Iran éliminé du Mondial 2026 : l'amertume du fair-play face au soupçon de « biscuit »
Malgré trois matchs nuls et une lettre plaidant pour l'honneur, l'Iran quitte la Coupe du monde après un nul dramatique entre l'Autriche et l'Algérie, dans un climat de tensions géopolitiques.
L’élimination de l’Iran en phase de groupes du Mondial 2026, scellée par le match nul 3-3 entre l’Autriche et l’Algérie, a brutalement mis fin aux espoirs de la « Team Melli ». Alors qu’une victoire de l’une ou l’autre équipe aurait suffi à qualifier les Iraniens parmi les huit meilleurs troisièmes, le but égalisateur autrichien à la 96e minute a renvoyé Téhéran à la maison, invaincue mais insuffisante.
La désillusion fut d’autant plus cruelle que l’Iran avait cru décrocher son billet lors de son dernier match contre l’Égypte. Un but de la victoire à la 93e minute, annulé pour un hors-jeu millimétré après intervention de la VAR, puis une tête sur la barre transversale dans les ultimes secondes, ont précédé l’attente fébrile des autres résultats. Lorsque Riyad Mahrez a redonné l’avantage à l’Algérie (3-2) dans le temps additionnel, les Iraniens ont entrevu la qualification ; deux minutes plus tard, la tête de Sasa Kalajdzic réduisait ce rêve à néant.
La campagne iranienne s’est déroulée dans un contexte géopolitique inédit. En raison de la guerre entre les États-Unis et l’Iran, l’équipe a dû établir son camp de base à Tijuana (Mexique) et n’a été autorisée à entrer sur le sol américain que par des visas temporaires de vingt-quatre heures, sous contrôle renforcé. Certains membres de la délégation se sont vu refuser l’accès. Le capitaine Mehdi Taremi a dénoncé un « désastre logistique » et un sentiment de ne pas être le bienvenu. Avant le match décisif, les joueurs avaient laissé dans le vestiaire de Seattle un message manuscrit : « Le fair-play n’est pas seulement une règle du football, c’est l’âme du jeu », avec des références aux 168 victimes du bombardement de Minab.
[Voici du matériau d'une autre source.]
/-! `withFood` -/

@[simp] theorem State.withFood_pending (x : Channel) : (s.withFood x).pending = s.pending := rfl
@[simp] theorem State.withFood_choices (x : Channel) : (s.withFood x).choices = s.choices := rfl
@[simp] theorem State.withFood_steps (x : Channel) : (s.withFood x).steps = s.steps := rfl
@[simp] theorem State.withFood_engine (x : Channel) : (s.withFood x).engine = s.engine := rfl
@[simp] theorem State.withFood_pool (x : Channel) : (s.withFood x).pool = s.pool := rfl
@[simp] theorem State.withFood_weigh (x : Channel) : (s.withFood x).weigh = s.weigh := rfl
@[simp] theorem State.withFood_cal (x : Channel) : (s.withFood x).cal = s.cal := rfl
@[simp] theorem State.withFood_base (x : Channel) : (s.withFood x).base = s.base := rfl
@[simp] theorem State.withFood_food (x : Channel) : (s.withFood x).food = x := rfl
@[simp] theorem State.withFood_board (x : Channel) : (s.withFood x).board = s.board := rfl
@[simp] theorem State.withFood_reg (x : Channel) : (s.withFood x).reg = s.reg := rfl
@[simp] theorem State.withFood_limits (x : Channel) : (s.withFood x).limits = s.limits := rfl
@[simp] theorem State.withFood_sched (x : Channel) : (s.withFood x).sched = s.sched := rfl
@[simp] theorem State.withFood_patterns (x : Channel) : (s.withFood x).patterns = s.patterns := rfl
@[simp] theorem State.withFood_stir (x : Channel) : (s.withFood x).stir = s.stir := rfl
@[simp] theorem State.withFood_lines (x : Channel) : (s.withFood x).lines = s.lines := rfl
@[simp] theorem State.withFood_lock (x : Channel) : (s.withFood x).lock = s.lock := rfl
@[simp] theorem State.withFood_intake (x : Channel) : (s.withFood x).intake = s.intake := rfl
@[simp] theorem State.withFood_drive (x : Channel) : (s.withFood x).drive = s.drive := rfl
@[simp] theorem State.withFood_ctl (x : Channel) : (s.withFood x).ctl = s.ctl := rfl
@[simp] theorem State.withFood_senseRx (x : Channel) : (s.withFood x).senseRx = s.senseRx := rfl
@[simp] theorem State.withFood_ctlRx (x : Channel) : (s.withFood x).ctlRx = s.ctlRx := rfl
@[simp] theorem State.withFood_report (x : Channel) : (s.withFood x).report = s.report := rfl

/-! `withBoard` -/

@[simp] theorem State.withBoard_pending (x : Channel) : (s.withBoard x).pending = s.pending := rfl
@[simp] theorem State.withBoard_choices (x : Channel) : (s.withBoard x).choices = s.choices := rfl
@[simp] theorem State.withBoard_steps (x : Channel) : (s.withBoard x).steps = s.steps := rfl
@[simp] theorem State.withBoard_engine (x : Channel) : (s.withBoard x).engine = s.engine := rfl
@[simp] theorem State.withBoard_pool (x : Channel) : (s.withBoard x).pool = s.pool := rfl
@[simp] theorem State.withBoard_weigh (x : Channel) : (s.withBoard x).weigh = s.weigh := rfl
@[simp] theorem State.withBoard_cal (x : Channel) : (s.withBoard x).cal = s.cal := rfl
@[simp] theorem State.withBoard_base (x : Channel) : (s.withBoard x).base = s.base := rfl
@[simp] theorem State.withBoard_food (x : Channel) : (s.withBoard x).food = s.food := rfl
@[simp] theorem State.withBoard_board (x : Channel) : (s.withBoard x).board = x := rfl
@[simp] theorem State.withBoard_reg (x : Channel) : (s.withBoard x).reg = s.reg := rfl
@[simp] theorem State.withBoard_limits (x : Channel) : (s.withBoard x).limits = s.limits := rfl
@[simp] theorem State.withBoard_sched (x : Channel) : (s.withBoard x).sched = s.sched := rfl
@[simp] theorem State.withBoard_patterns (x : Channel) : (s.withBoard x).patterns = s.patterns := rfl
@[simp] theorem State.withBoard_stir (x : Channel) : (s.withBoard x).stir = s.stir := rfl
@[simp] theorem State.withBoard_lines (x : Channel) : (s.withBoard x).lines = s.lines := rfl
@[simp] theorem State.withBoard_lock (x : Channel) : (s.withBoard x).lock = s.lock := rfl
@[simp] theorem State.withBoard_intake (x : Channel) : (s.withBoard x).intake = s.intake := rfl
@[simp] theorem State.withBoard_drive (x : Channel) : (s.withBoard x).drive = s.drive := rfl
@[simp] theorem State.withBoard_ctl (x : Channel) : (s.withBoard x).ctl = s.ctl := rfl
@[simp] theorem State.withBoard_senseRx (x : Channel) : (s.withBoard x).senseRx = s.senseRx := rfl
@[simp] theorem State.withBoard_ctlRx (x : Channel) : (s.withBoard x).ctlRx = s.ctlRx := rfl
@[simp] theorem State.withBoard_report (x : Channel) : (s.withBoard x).report = s.report := rfl

/-! `withReg` -/

@[simp] theorem State.withReg_pending (x : Regulator) : (s.withReg x).pending = s.pending := rfl
@[simp] theorem State.withReg_choices (x : Regulator) : (s.withReg x).choices = s.choices := rfl
@[simp] theorem State.withReg_steps (x : Regulator) : (s.withReg x).steps = s.steps := rfl
@[simp] theorem State.withReg_engine (x : Regulator) : (s.withReg x).engine = s.engine := rfl
@[simp] theorem State.withReg_pool (x : Regulator) : (s.withReg x).pool = s.pool := rfl
@[simp] theorem State.withReg_weigh (x : Regulator) : (s.withReg x).weigh = s.weigh := rfl
@[simp] theorem State.withReg_cal (x : Regulator) : (s.withReg x).cal = s.cal := rfl
@[simp] theorem State.withReg_base (x : Regulator) : (s.withReg x).base = s.base := rfl
@[simp] theorem State.withReg_food (x : Regulator) : (s.withReg x).food = s.food := rfl
@[simp] theorem State.withReg_board (x : Regulator) : (s.withReg x).board = s.board := rfl
@[simp] theorem State.withReg_reg (x : Regulator) : (s.withReg x).reg = x := rfl
@[simp] theorem State.withReg_limits (x : Regulator) : (s.withReg x).limits = s.limits := rfl
@[simp] theorem State.withReg_sched (x : Regulator) : (s.withReg x).sched = s.sched := rfl
@[simp] theorem State.withReg_patterns (x : Regulator) : (s.withReg x).patterns = s.patterns := rfl
@[simp] theorem State.withReg_stir (x : Regulator) : (s.withReg x).stir = s.stir := rfl
@[simp] theorem State.withReg_lines (x : Regulator) : (s.withReg x).lines = s.lines := rfl
@[simp] theorem State.withReg_lock (x : Regulator) : (s.withReg x).lock = s.lock := rfl
@[simp] theorem State.withReg_intake (x : Regulator) : (s.withReg x).intake = s.intake := rfl
@[simp] theorem State.withReg_drive (x : Regulator) : (s.withReg x).drive = s.drive := rfl
@[simp] theorem State.withReg_ctl (x : Regulator) : (s.withReg x).ctl = s.ctl := rfl
@[simp] theorem State.withReg_senseRx (x : Regulator) : (s.withReg x).senseRx = s.senseRx := rfl
@[simp] theorem State.withReg_ctlRx (x : Regulator) : (s.withReg x).ctlRx = s.ctlRx := rfl
@[simp] theorem State.withReg_report (x : Regulator) : (s.withReg x).report = s.report := rfl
Dans plusieurs médias moyen-orientaux et européens, l’idée d’un « biscotto » — arrangement tacite entre l’Autriche et l’Algérie pour se neutraliser — a été ouvertement évoquée, alimentant un sentiment d’injustice.
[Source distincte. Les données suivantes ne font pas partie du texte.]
/-- States and operands that meet the hypotheses of Obligations.ReadingInterval. -/
theorem witness_ReadingInterval :
    calmIdle.calm ∧
    calmIdle.report.sending = none ∧
    calmIdle.report.readings.length < 4 ∧
    (full.withCtl .reset).calm ∧
    (full.withCtl .reset).report.sending.isSome = true ∧
    ¬ (full.withCtl .reset).report.readings.length < 4 := ⟨rfl, by decide, by decide, rfl, by decide, by decide⟩

/-- The drive link busy with a SPIN frame, everything marked, both refresh timers one short of their full count. -/
def sending : State :=
  calmIdle.withDrive { calmIdle.drive with
    heat := some ⟨3, true, false⟩, heatMarked := true, spinMarked := true, latchMarked := true, passQueue := [[1]]
    spinTimer := 49, latchTimer := 99, sending := some (.spin 0 .fwd) }

/-- States and operands that meet the hypotheses of Obligations.DriveSending. -/
theorem witness_DriveSending :
    sending.calm ∧
    (sending.drive.spinTimer < 50 ∧
      sending.drive.latchTimer < 100 ∧
      sending.drive.sending = some (.spin 0 .fwd) ∧
      sending.drive.heatMarked = true ∧
      sending.drive.heat = some ⟨3, true, false⟩ ∧
      sending.drive.spinMarked = true ∧
      sending.drive.latchMarked = true ∧
      calmIdle.drive.heatMarked = false ∧
      calmIdle.drive.spinMarked = false ∧
      calmIdle.drive.latchMarked = false ∧
      sending.drive.passQueue = [1] :: [] ∧
      calmIdle.drive.passQueue = []) := ⟨rfl, by decide +kernel⟩

/-- States and operands that meet the hypotheses of Obligations.UpstreamSending. -/
theorem witness_UpstreamSending :
    calmIdle.calm ∧
    ((calmIdle.withReport { calmIdle.report with resetAnswer := true }).report.resetAnswer = true ∧
      (calmIdle.withCtl { Control.reset with permission := .wait }).ctl.permission = .wait ∧
      calmIdle.ctl.permission = .go ∧
      full.report.answers = answerFrame 0 .ok [] :: List.replicate 3 (answerFrame 0 .ok []) ∧
      calmIdle.report.resetAnswer = false ∧
      (calmIdle.withCtl { Control.reset with flowSlot := some .go }).ctl.flowSlot = some .go ∧
      calmIdle.ctl.flowSlot = none ∧
      (calmIdle.withReport { calmIdle.report with announce := true }).report.announce = true ∧
      calmIdle.report.announce = false ∧
      calmIdle.report.answers = [] ∧
      full.report.readings = ⟨0x31, []⟩ :: List.replicate 3 ⟨0x31, []⟩ ∧
      calmIdle.report.readings = []) := ⟨rfl, by decide +kernel⟩

/-- `n` requests wait behind a GET_CHAIN that cannot be answered yet. -/
def blocked (n : Nat) : State :=
  full.withCtl { Control.reset with queue := ⟨.getChain, [1]⟩ :: .replicate n ⟨.pass, []⟩ }

/-- After WAIT, `n` STEP_READ requests wait behind a GET_CHAIN, the answer lane full and a frame in transmission. -/
def easing (n : Nat) : State :=
  full.withCtl { Control.reset with
    queue := ⟨.getChain, [1]⟩ :: .replicate n ⟨.stepRead, [2, 0]⟩, signalled := .wait, flowSlot := none }

/-- States and operands that meet the hypotheses of Obligations.RequestQueue. -/
theorem witness_RequestQueue :
    ((blocked 10).ctl.queue = ⟨.getChain, [1]⟩ :: List.replicate 10 ⟨.pass, []⟩ ∧
      (blocked 10).report.sending.isSome = true ∧
      4 ≤ (blocked 10).report.answers.length ∧
      (blocked 10).ctl.queue.length = 11 ∧
      (blocked 10).ctl.signalled = .go ∧
      (blocked 10).ctl.flowSlot = none ∧
      16 ≤ (blocked 15).ctl.queue.length ∧
      (blocked 14).ctl.queue.length < 16 ∧
      (blocked 14).ctl.queue.length ≠ 11) ∧
    calmIdle.free ∧
    (RequestKind.getChain ≠ .inject ∧
      RequestKind.getChain ≠ .pass ∧
      ((blocked 10).withCtl { (blocked 10).ctl with flowSlot := some .go }).ctl.flowSlot = some .go ∧
      (easing 4).ctl.queue = ⟨.getChain, [1]⟩ :: List.replicate 4 ⟨.stepRead, [2, 0]⟩ ∧
      (∀ x ∈ (List.replicate 4 (⟨.stepRead, [2, 0]⟩ : Request)).head?, x.kind ≠ .inject ∧ x.kind ≠ .pass) ∧
      (easing 4).report.answers = answerFrame 0 .ok [] :: List.replicate 3 (answerFrame 0 .ok []) ∧
      (List.replicate 3 (answerFrame 0 .ok [])).length = 3 ∧
      (easing 4).report.resetAnswer = false ∧
      (easing 4).ctl.flowSlot = none ∧
      (easing 4).ctl.permission = .go ∧
      (easing 4).report.announce = false ∧
      (List.replicate 4 (⟨.stepRead, [2, 0]⟩ : Request)).length = 4 ∧
      (easing 4).ctl.signalled = .wait ∧
      (List.replicate 5 (⟨.stepRead, [2, 0]⟩ : Request)).length ≠ 4) := ⟨by decide, ⟨rfl, by decide⟩, by decide +kernel⟩

/-- HELD for STARVED alone at pending index 3. -/
def starvedAlone : State :=
  starved.withEngine { starved.engine with holds := { Holds.empty with starved := true } }

/-- HELD for STARVED and the given reason at pending index 3. -/
def starvedAnd (h : Holds) : State := starved.withEngine { starved.engine with holds := { h with starved := true } }

/-- A COOK record whose target is at the lock temperature of power-on. -/
def cookHot : StepRecord := { cookUser with target := 120 }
Si la presse anglo-saxonne a surtout mis l’accent sur la malchance chronique de l’Iran, les journaux italiens ont insisté sur le caractère « rocambolesque » du scénario et la frustration d’une équipe « la plus malmenée du tournoi ». En Afrique du Nord, la presse algérienne a célébré une qualification inespérée, tandis que certains analystes du Golfe dénonçaient un système de passeports inéquitable. Ce départ prématuré ravive le débat sur la règle du hors-jeu, Forbes appelant déjà à une réforme. Prochaines étapes : l’Autriche affrontera l’Espagne, l’Algérie rencontrera la Suisse, et l’Iran, elle, quitte la scène sur une lettre d’adieu plutôt qu’un exploit sportif.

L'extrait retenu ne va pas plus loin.